И Орвису опять приходилось затаскивать его обратно.
Туда-сюда, туда-сюда, под тррр-тррр двигателя, унылый рёв чего-то под сиденьем и поток ругательств. Каждый раз, как Орвис ругался, повернувшись к нему, он брызгал на мальчика коричневой липкой слюной.
Мальчик не мог даже примерно представить, сколько времени они так ехали, пока на обочине не появился одинокий почтовый ящик. Рядом с ним от основной дороги отходили ещё две колеи и скрывались где-то в густом лесу. Орвис остановил машину.
– Вылазь, – сказал он, плюясь в сторону ответвляющихся колей. – Тебе сюда.
– Куда? – мальчик не видел ничего, кроме деревьев и кустов, туннель между которыми был темнее и гуще, чем предыдущий. – Далеко отсюда?
– Недалеко, – брызнул слюной Орвис, – Отсюда недалеко, но машину туда я не поведу.

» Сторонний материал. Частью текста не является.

-- ==== Sys2Proof/Tests/Slice0.lean ====
section
/-! SUPPORT. The model's own tests: ill-formed terms the checks refuse, words written out from the op-code table, the vectors of
95_test_vectors.md one step at a time, and witnesses for the hypotheses of the obligations. -/

namespace Sys2Proof.Tests

open Sys2Proof Sys2Proof.Machine Sys2Proof.Claims

/-! ### Well-formedness refuses -/

theorem test_wf_refuses_reserved_op : Command.wf (Command.bare 0xB#4) = false := by decide

theorem test_wf_refuses_value_on_unlisted_port : Command.wf { Command.bare 0x7#4 with a := 1#8 } = false := by decide

theorem test_wf_accepts_inc_minute : Command.wf { Command.bare 0x4#4 with a := 59#8, b := 23#8 } = true := by decide

theorem test_text_refuses_unknown_name : TextCommand.nameKnown ⟨"HALT", []⟩ = false := by decide

theorem test_text_refuses_operand_count : TextCommand.countFits ⟨"INC_MINUTE", [59]⟩ = false := by decide

theorem test_text_refuses_wide_value : TextCommand.valuesFit ⟨"ENCODE", [256]⟩ = false := by decide

theorem test_text_alias : TextCommand.parse ⟨"apply_external_time", [14, 30, 5]⟩ = some (.applyExternalTime 14 30 5) := by
  decide

/-! ### Words of the op-code table (R55), written out from it -/

theorem test_word_decode : decodeTableWord 8 0b0000 = some (.decode 0#8) := by decide

theorem test_word_encode : decodeTableWord 8 0b0001 = some (.encode 0#8) := by decide

theorem test_word_admit : decodeTableWord 8 0b0010 = some (.admitAt 0#32) := by decide

theorem test_word_inc_hour : decodeTableWord 8 0b0011 = some (.incHour 0#8) := by decide

theorem test_word_inc_minute : decodeTableWord 8 0b0100 = some (.incMinute 0#8 0#8) := by decide

theorem test_word_normalize : decodeTableWord 8 0b0101 = some (.normalize 0#8) := by decide

theorem test_word_apply : decodeTableWord 8 0b0110 = some (.applyExternalTime 0#8 0#8 0#8) := by decide

theorem test_word_hour_button : decodeTableWord 8 0b0111 = some .onHourButton := by decide

theorem test_word_minute_button : decodeTableWord 8 0b1000 = some .onMinuteButton := by decide

theorem test_word_external_sync : decodeTableWord 8 0b1001 = some .onExternalSync := by decide

theorem test_word_tick : decodeTableWord 8 0b1010 = some .tick := by decide

theorem test_word_reserved : decodeTableWord 8 0b1011 = none := by decide

/-- Each operand from its own port (R56). -/
theorem test_ports_of_apply :
    (decodeCommand { op := 0b0110#4, a := 14#8, b := 30#8, c := 5#8, t := 99#32 }).toOption =
      some (.applyExternalTime 14#8 30#8 5#8) := by decide

theorem test_port_of_admit :
    (decodeCommand { op := 0b0010#4, a := 14#8, b := 30#8, c := 5#8, t := 250#32 }).toOption = some (.admitAt 250#32) := by
  decide

/-! ### Small states -/

/-- The next state of an outcome, where it is one. -/
def nextOf (o : Host.Outcome State Fault Refusal) : Option State :=
  match o with
  | .next t => some t
  | _ => none

/-- The state a fault leaves. -/
def leftOf (o : Host.Outcome State Fault Refusal) : Option State :=
  match o with
  | .fault (.outOfRangeEncode t) => some t
  | _ => none

/-- The reset state with these register bytes, under the example binding, and the counter at `now`. -/
def clockAt (hour minute second : Byte) (now : Time) : State :=
  { State.reset with
    mem := Memory.write (Memory.write (Memory.write [] 2 hour) 1 minute) 0 second
    env := { Env.reset with clock := now } }

/-- The hour, minute and seconds bytes. -/
def regs (s : State) : List Byte := [s.reg s.params.aHour, s.reg s.params.aMin, s.reg s.params.aSec]

/-- The state with this script. -/
def scripted (s : State) (sc : List (List Event)) : State := { s with env := { s.env with script := sc } }

/-- The state in the legacy interleaving. -/
def legacy (s : State) : State := { s with params := { s.params with atomicOps := false } }

/-- The state with an RTC that writes. -/
def rtcWriting (s : State) : State := { s with params := { s.params with envRtcWrites := true } }

/-! ### Vectors -/

/-- V1. -/
theorem test_decode_48 : (nextOf (exec (.decode 0x48#8) State.reset)).map (fun t => t.out.r0) = some (some 48#8) := by decide

/-- V1, C2: tens above 5, bit 7 part of the tens digit. -/
theorem test_decode_85 : (nextOf (exec (.decode 0x85#8) State.reset)).map (fun t => t.out.r0) = some (some 85#8) := by decide

/-- V2. -/
theorem test_encode_99 : (nextOf (exec (.encode 99#8) State.reset)).map (fun t => t.out.r0) = some (some 0x99#8) := by decide

/-- V2. -/
theorem test_encode_100 : (leftOf (exec (.encode 100#8) State.reset)).isSome = true := by decide

/-- V3: exactly the threshold is suppressed, and the window moves. -/
theorem test_admit_200 :
    (nextOf (exec (.admitAt 200#32) State.reset)).map (fun t => (t.out.flag, t.lastAccepted)) =
      some (some 0#1, 200#32) := by decide

/-- V3: the counter wrapped. -/
theorem test_admit_wrap :
    (nextOf (exec (.admitAt 150#32) { State.reset with lastAccepted := 4294967196#32 })).map
      (fun t => (t.out.flag, t.lastAccepted)) = some (some 1#1, 150#32) := by decide

/-- V4. -/
theorem test_inc_hour_23 : (nextOf (exec (.incHour 23#8) State.reset)).map (fun t => t.out.r0) = some (some 0#8) := by decide

/-- V4: no 8-bit wrap before the comparison. -/
theorem test_inc_hour_255 : (nextOf (exec (.incHour 255#8) State.reset)).map (fun t => t.out.r0) = some (some 0#8) := by
  decide

/-- V5: both fields wrap. -/
theorem test_inc_minute_carry :
    (nextOf (exec (.incMinute 59#8 23#8) State.reset)).map (fun t => (t.out.r0, t.out.r1, t.out.flag)) =
      some (some 0#8, some 0#8, some 1#1) := by decide

/-- V5: the hour is passed through unchecked. -/
theorem test_inc_minute_pass :
    (nextOf (exec (.incMinute 10#8 77#8) State.reset)).map (fun t => (t.out.r0, t.out.r1, t.out.flag)) =
      some (some 11#8, some 77#8, some 0#1) := by decide

/-- V6, C5. -/
theorem test_normalize_23 : (nextOf (exec (.normalize 23#8) State.reset)).map (fun t => t.out.r0) = some (some 11#8) := by
  decide

/-- V6. -/
theorem test_normalize_12 : (nextOf (exec (.normalize 12#8) State.reset)).map (fun t => t.out.r0) = some (some 12#8) := by
  decide

/-- V7, S10. -/
theorem test_apply_14_30_5 :
    (nextOf (exec (.applyExternalTime 14#8 30#8 5#8) (clockAt 0x77#8 0xFF#8 0x3C#8 0#32))).map regs =
      some [0x02#8, 0x30#8, 0x85#8] := by decide

/-- V7: a second above 99 faults with hour and minute written. -/
theorem test_apply_second_100 :
    (leftOf (exec (.applyExternalTime 9#8 30#8 100#8) (clockAt 0x01#8 0x02#8 0x03#8 0#32))).map regs =
      some [0x09#8, 0x30#8, 0x03#8] := by decide

/-- V9: the decimal carry between nibbles. -/
theorem test_hour_button_09 :
    (nextOf (exec .onHourButton (clockAt 0x09#8 0x00#8 0x80#8 1000#32))).map
      (fun t => (regs t, t.lastAccepted)) = some ([0x10#8, 0x00#8, 0x80#8], 1000#32) := by decide

/-- V9: suppressed, with no register access. -/
theorem test_hour_button_suppressed :
    (nextOf (exec .onHourButton (clockAt 0x12#8 0x00#8 0x80#8 150#32))).map
      (fun t => (regs t, t.lastAccepted, t.calls)) = some ([0x12#8, 0x00#8, 0x80#8], 150#32, [.millis 150#32]) := by decide

/-- V10: a carry, with its bus trace (P1, step 12). -/
theorem test_minute_button_carry :
    (nextOf (exec .onMinuteButton (clockAt 0x20#8 0x59#8 0x80#8 1000#32))).map (fun t => (regs t, t.calls.drop 1)) =
      some ([0x21#8, 0x00#8, 0x80#8],
        [.regRead 1#8 0x59#8, .regRead 2#8 0x20#8, .regWrite 1#8 0x00#8, .regWrite 2#8 0x21#8]) := by decide

/-- V10: without a carry the hour is not written. -/
theorem test_minute_button_no_carry :
    (nextOf (exec .onMinuteButton (clockAt 0x20#8 0x49#8 0x80#8 1000#32))).map (fun t => (regs t, t.calls.length)) =
      some ([0x20#8, 0x50#8, 0x80#8], 4) := by decide

/-- V11. -/
theorem test_external_sync :
    (nextOf (exec .onExternalSync
      ((clockAt 0x77#8 0xFF#8 0x3C#8 5000#32).setExt 14#8 30#8 5#8))).map (fun t => (regs t, t.lastAccepted)) =
      some ([0x02#8, 0x30#8, 0x85#8], 5000#32) := by decide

– Почему? – мальчик подумал, что если Орвис боится вести туда машину, каково же будет ему, пятилетнему, коротконогому, нагруженному картонным чемоданчиком?
– Пёс.
– Пёс?
– Он бежит рядом с машиной.
– Он злой? – спросил мальчик, имея в виду, не ест ли он детей.
– Он ненавидит колёса, поэтому бежит рядом с машиной и кусает шины, пытается их спустить. Я не добуду новых, пока война не кончится, – снова плевки. Бульканье. – Так что я туда не езжу. Вылазь.
Мальчик послушно – выбора у него всё равно не было – вылез из машины, обошёл её сзади и достал чемоданчик. Орвис запустил руку в холщовый мешок, висевший со стороны водительской двери, и протянул мальчику конверт.
– На, возьми с собой их почту.
– Что мне делать? – мальчик стоял, сжимая конверт и чемодан.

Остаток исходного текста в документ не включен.